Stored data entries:
Start of Block
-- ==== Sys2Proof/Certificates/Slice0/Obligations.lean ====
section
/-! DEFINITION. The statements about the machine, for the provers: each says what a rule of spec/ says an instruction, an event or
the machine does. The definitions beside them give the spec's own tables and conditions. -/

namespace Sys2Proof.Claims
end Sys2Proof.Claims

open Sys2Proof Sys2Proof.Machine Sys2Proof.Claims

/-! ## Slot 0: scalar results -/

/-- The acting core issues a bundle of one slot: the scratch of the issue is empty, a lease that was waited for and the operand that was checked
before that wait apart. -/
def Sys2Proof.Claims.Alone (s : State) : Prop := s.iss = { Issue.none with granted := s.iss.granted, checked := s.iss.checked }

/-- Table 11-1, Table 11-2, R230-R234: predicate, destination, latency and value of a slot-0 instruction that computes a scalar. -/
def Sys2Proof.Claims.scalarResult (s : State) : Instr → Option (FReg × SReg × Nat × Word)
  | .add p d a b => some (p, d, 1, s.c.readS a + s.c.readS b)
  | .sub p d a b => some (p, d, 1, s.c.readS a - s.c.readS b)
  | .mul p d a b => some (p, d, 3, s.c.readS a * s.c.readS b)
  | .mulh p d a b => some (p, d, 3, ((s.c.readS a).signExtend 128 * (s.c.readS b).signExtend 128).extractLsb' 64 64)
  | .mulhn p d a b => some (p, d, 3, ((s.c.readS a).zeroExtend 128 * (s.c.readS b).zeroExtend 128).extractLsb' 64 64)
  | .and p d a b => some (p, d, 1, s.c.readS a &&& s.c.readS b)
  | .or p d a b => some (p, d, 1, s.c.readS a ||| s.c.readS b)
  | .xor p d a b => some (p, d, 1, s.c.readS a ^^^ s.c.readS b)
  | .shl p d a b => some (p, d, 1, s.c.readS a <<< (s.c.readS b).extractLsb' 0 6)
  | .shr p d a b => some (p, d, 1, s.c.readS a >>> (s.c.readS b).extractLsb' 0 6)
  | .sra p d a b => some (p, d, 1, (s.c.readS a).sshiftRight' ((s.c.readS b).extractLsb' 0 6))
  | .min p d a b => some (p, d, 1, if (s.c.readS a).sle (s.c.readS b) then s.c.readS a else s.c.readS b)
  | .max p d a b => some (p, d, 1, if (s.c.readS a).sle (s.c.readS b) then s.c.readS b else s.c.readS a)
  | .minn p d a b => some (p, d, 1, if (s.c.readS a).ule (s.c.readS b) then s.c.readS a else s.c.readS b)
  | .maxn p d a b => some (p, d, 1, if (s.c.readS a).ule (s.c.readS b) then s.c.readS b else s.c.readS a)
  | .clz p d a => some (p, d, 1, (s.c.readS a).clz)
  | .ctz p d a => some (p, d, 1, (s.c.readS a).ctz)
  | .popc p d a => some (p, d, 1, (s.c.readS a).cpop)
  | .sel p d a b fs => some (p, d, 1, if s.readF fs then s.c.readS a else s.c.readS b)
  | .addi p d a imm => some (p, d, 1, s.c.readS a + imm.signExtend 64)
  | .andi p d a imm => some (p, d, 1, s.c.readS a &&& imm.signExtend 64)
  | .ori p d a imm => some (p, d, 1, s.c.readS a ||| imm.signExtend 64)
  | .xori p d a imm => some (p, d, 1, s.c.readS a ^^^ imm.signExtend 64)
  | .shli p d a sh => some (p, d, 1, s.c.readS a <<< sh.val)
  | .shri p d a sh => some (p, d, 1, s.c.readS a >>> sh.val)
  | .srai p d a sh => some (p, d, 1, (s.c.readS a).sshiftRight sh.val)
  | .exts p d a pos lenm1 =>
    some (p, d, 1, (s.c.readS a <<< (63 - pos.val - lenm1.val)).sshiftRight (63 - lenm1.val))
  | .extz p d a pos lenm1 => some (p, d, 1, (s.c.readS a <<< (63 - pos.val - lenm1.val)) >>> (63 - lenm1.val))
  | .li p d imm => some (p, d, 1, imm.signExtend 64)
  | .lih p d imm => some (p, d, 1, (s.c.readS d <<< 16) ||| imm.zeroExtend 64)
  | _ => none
End of Block
EXERCISE AIM:
Repeat each of the entries exactly as written.

ANSWER BOX:
-- ==== Sys2Proof/Certificates/Slice0/Obligations.lean ====
section
/-! DEFINITION. The statements about the machine, for the provers: each says what a rule of spec/ says an instruction, an event or
the machine does. The definitions beside them give the spec's own tables and conditions. -/

namespace Sys2Proof.Claims
end Sys2Proof.Claims

open Sys2Proof Sys2Proof.Machine Sys2Proof.Claims

/-! ## Slot 0: scalar results -/

/-- The acting core issues a bundle of one slot: the scratch of the issue is empty, a lease that was waited for and the operand that was checked
before that wait apart. -/
def Sys2Proof.Claims.Alone (s : State) : Prop := s.iss = { Issue.none with granted := s.iss.granted, checked := s.iss.checked }

/-- Table 11-1, Table 11-2, R230-R234: predicate, destination, latency and value of a slot-0 instruction that computes a scalar. -/
def Sys2Proof.Claims.scalarResult (s : State) : Instr → Option (FReg × SReg × Nat × Word)
  | .add p d a b => some (p, d, 1, s.c.readS a + s.c.readS b)
  | .sub p d a b => some (p, d, 1, s.c.readS a - s.c.readS b)
  | .mul p d a b => some (p, d, 3, s.c.readS a * s.c.readS b)
  | .mulh p d a b => some (p, d, 3, ((s.c.readS a).signExtend 128 * (s.c.readS b).signExtend 128).extractLsb' 64 64)
  | .mulhn p d a b => some (p, d, 3, ((s.c.readS a).zeroExtend 128 * (s.c.readS b).zeroExtend 128).extractLsb' 64 64)
  | .and p d a b => some (p, d, 1, s.c.readS a &&& s.c.readS b)
  | .or p d a b => some (p, d, 1, s.c.readS a ||| s.c.readS b)
  | .xor p d a b => some (p, d, 1, s.c.readS a ^^^ s.c.readS b)
  | .shl p d a b => some (p, d, 1, s.c.readS a <<< (s.c.readS b).extractLsb' 0 6)
  | .shr p d a b => some (p, d, 1, s.c.readS a >>> (s.c.readS b).extractLsb' 0 6)
  | .sra p d a b => some (p, d, 1, (s.c.readS a).sshiftRight' ((s.c.readS b).extractLsb' 0 6))
  | .min p d a b => some (p, d, 1, if (s.c.readS a).sle (s.c.readS b) then s.c.readS a else s.c.readS b)
  | .max p d a b => some (p, d, 1, if (s.c.readS a).sle (s.c.readS b) then s.c.readS b else s.c.readS a)
  | .minn p d a b => some (p, d, 1, if (s.c.readS a).ule (s.c.readS b) then s.c.readS a else s.c.readS b)
  | .maxn p d a b => some (p, d, 1, if (s.c.readS a).ule (s.c.readS b) then s.c.readS b else s.c.readS a)
  | .clz p d a => some (p, d, 1, (s.c.readS a).clz)
  | .ctz p d a => some (p, d, 1, (s.c.readS a).ctz)
  | .popc p d a => some (p, d, 1, (s.c.readS a).cpop)
  | .sel p d a b fs => some (p, d, 1, if s.readF fs then s.c.readS a else s.c.readS b)
  | .addi p d a imm => some (p, d, 1, s.c.readS a + imm.signExtend 64)
  | .andi p d a imm => some (p, d, 1, s.c.readS a &&& imm.signExtend 64)
  | .ori p d a imm => some (p, d, 1, s.c.readS a ||| imm.signExtend 64)
  | .xori p d a imm => some (p, d, 1, s.c.readS a ^^^ imm.signExtend 64)
  | .shli p d a sh => some (p, d, 1, s.c.readS a <<< sh.val)
  | .shri p d a sh => some (p, d, 1, s.c.readS a >>> sh.val)
  | .srai p d a sh => some (p, d, 1, (s.c.readS a).sshiftRight sh.val)
  | .exts p d a pos lenm1 =>
    some (p, d, 1, (s.c.readS a <<< (63 - pos.val - lenm1.val)).sshiftRight (63 - lenm1.val))
  | .extz p d a pos lenm1 => some (p, d, 1, (s.c.readS a <<< (63 - pos.val - lenm1.val)) >>> (63 - lenm1.val))
  | .li p d imm => some (p, d, 1, imm.signExtend 64)
  | .lih p d imm => some (p, d, 1, (s.c.readS d <<< 16) ||| imm.zeroExtend 64)
  | _ => none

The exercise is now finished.